• **HOW TO COMPLETE THIS TASK**: The reply to the records below should contain exactly the lines from the line with "t.readReg r3 = 0 ∨ t.readReg r3 = 1) ∧" through the line with "t.readReg r2 = 0 ∨ t.readReg r2 = 1)", and nothing besides.

• **DATASET RECORDS**:

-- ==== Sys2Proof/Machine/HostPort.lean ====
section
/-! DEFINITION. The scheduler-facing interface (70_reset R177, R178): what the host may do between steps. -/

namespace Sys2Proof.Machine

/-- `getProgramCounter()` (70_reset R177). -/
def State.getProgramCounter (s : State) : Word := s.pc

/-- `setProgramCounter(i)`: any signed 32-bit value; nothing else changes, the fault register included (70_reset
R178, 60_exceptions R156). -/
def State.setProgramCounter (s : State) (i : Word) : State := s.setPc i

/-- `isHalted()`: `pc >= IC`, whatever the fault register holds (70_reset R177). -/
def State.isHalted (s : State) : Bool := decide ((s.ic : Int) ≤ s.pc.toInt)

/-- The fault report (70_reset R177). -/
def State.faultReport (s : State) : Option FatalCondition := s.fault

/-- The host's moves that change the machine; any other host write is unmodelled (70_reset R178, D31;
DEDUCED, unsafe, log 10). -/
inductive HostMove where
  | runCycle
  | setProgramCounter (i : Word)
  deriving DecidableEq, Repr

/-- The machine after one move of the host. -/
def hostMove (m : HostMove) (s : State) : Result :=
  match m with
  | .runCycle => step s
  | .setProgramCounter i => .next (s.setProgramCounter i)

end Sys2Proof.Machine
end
* * *
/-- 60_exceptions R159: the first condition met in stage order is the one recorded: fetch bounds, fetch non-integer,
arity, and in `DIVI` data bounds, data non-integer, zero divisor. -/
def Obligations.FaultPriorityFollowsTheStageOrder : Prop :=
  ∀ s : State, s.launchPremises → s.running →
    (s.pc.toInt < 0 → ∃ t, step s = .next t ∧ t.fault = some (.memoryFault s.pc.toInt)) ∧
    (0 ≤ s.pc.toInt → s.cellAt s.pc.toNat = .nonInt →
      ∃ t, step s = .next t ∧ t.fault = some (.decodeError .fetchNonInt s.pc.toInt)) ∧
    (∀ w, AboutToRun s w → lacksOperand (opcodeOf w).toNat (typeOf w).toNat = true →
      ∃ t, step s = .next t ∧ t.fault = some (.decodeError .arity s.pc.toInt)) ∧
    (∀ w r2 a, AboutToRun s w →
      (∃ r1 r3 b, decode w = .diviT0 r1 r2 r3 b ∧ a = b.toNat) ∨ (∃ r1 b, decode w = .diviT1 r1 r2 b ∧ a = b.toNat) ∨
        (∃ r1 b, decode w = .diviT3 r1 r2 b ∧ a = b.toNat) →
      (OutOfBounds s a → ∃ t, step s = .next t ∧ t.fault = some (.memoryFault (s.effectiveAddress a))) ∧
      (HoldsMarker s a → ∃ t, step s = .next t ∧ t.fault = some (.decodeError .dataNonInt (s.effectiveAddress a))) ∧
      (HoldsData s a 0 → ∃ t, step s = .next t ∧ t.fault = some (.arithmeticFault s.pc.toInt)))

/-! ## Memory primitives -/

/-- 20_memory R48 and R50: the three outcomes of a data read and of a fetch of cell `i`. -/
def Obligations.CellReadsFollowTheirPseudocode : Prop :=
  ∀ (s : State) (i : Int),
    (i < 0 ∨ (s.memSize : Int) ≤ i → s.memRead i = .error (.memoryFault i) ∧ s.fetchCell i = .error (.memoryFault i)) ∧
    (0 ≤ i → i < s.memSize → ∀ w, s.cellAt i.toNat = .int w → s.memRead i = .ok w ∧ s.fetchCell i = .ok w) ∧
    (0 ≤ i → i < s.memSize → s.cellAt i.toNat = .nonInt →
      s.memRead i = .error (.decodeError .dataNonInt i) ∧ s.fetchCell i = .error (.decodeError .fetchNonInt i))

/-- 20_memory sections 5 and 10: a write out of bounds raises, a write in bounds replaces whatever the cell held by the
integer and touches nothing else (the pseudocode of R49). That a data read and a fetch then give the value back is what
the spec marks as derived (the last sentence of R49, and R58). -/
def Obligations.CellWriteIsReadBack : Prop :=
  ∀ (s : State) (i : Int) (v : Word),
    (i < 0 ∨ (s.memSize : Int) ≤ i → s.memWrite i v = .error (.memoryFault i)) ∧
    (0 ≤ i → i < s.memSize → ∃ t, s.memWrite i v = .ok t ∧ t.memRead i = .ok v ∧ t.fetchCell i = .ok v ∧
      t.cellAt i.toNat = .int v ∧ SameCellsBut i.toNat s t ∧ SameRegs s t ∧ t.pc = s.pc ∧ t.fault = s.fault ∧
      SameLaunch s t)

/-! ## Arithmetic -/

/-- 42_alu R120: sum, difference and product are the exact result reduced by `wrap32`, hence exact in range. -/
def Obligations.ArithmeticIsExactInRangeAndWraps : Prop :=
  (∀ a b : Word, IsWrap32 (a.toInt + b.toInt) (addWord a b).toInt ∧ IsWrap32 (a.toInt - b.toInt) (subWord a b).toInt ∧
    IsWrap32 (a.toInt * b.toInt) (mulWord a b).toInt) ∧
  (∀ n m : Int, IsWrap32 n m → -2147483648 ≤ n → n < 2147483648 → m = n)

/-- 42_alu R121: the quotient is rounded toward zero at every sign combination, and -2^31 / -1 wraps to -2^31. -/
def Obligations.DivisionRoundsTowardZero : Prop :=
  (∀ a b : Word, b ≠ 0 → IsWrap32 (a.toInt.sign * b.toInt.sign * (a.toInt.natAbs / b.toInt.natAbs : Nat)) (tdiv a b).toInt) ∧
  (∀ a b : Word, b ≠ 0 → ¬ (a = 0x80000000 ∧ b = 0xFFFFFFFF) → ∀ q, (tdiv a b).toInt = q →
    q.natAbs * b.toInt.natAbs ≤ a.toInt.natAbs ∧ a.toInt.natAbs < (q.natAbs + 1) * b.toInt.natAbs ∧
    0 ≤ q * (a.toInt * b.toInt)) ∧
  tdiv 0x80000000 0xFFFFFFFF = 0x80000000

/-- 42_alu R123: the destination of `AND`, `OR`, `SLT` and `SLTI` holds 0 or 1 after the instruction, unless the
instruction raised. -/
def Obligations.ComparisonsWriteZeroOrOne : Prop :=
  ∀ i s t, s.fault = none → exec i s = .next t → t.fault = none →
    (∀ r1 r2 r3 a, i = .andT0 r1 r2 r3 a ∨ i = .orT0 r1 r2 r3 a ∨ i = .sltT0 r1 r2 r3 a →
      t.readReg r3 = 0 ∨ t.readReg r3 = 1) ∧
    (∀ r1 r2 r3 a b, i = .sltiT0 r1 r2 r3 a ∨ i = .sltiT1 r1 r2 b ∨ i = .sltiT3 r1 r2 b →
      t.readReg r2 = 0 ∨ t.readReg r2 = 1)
...
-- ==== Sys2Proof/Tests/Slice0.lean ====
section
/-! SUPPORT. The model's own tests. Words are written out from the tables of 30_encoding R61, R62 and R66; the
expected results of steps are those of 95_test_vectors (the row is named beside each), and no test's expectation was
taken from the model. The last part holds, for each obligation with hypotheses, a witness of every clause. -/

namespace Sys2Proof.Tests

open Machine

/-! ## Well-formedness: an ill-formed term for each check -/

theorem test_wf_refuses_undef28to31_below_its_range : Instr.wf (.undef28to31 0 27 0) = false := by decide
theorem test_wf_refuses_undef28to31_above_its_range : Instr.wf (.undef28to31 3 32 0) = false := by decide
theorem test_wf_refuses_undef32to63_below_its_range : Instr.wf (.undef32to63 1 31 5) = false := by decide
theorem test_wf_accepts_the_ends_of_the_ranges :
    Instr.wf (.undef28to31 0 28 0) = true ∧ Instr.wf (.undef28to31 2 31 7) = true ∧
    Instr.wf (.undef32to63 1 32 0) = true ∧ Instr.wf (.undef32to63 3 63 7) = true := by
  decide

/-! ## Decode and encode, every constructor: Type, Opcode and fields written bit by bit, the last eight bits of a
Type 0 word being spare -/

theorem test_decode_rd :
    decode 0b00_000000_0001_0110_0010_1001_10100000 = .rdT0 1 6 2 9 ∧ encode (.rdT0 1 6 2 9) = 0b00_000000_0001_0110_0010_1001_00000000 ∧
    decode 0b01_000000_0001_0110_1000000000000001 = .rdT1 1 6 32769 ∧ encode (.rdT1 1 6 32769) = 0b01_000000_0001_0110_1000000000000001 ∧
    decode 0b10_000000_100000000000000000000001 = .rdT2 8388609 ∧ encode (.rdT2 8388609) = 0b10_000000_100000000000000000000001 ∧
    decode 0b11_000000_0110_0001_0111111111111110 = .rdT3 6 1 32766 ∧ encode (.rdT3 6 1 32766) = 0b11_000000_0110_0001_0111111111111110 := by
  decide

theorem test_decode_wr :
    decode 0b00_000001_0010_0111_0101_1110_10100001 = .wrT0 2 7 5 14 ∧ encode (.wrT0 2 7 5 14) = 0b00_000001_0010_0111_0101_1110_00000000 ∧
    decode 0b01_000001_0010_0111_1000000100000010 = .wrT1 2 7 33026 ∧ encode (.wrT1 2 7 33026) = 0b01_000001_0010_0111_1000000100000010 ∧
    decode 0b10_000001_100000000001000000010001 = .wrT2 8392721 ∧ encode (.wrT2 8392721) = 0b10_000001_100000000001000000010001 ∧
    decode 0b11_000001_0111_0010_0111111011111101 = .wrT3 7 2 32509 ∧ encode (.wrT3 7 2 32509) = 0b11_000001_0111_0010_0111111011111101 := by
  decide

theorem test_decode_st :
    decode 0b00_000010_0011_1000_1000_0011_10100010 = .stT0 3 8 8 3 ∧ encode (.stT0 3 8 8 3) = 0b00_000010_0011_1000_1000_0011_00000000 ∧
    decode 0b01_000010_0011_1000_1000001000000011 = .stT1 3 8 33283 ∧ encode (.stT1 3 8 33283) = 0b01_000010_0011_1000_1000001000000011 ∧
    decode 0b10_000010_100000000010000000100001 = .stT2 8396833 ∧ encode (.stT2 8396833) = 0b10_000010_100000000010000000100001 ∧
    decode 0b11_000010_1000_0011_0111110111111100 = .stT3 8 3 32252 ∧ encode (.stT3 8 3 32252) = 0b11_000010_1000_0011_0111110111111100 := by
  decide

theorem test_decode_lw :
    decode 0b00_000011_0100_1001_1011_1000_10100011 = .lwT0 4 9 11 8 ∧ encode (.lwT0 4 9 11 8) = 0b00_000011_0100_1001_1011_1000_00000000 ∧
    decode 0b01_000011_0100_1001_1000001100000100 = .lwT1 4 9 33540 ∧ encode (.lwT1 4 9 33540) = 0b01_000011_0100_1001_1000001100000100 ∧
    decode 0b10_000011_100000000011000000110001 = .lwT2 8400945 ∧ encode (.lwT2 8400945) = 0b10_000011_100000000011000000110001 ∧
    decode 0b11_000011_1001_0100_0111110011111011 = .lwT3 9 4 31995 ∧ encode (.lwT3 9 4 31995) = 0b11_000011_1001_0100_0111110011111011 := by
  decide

• **RESPONSE TO THIS TASK**:
      t.readReg r3 = 0 ∨ t.readReg r3 = 1) ∧
    (∀ r1 r2 r3 a b, i = .sltiT0 r1 r2 r3 a ∨ i = .sltiT1 r1 r2 b ∨ i = .sltiT3 r1 r2 b →
      t.readReg r2 = 0 ∨ t.readReg r2 = 1)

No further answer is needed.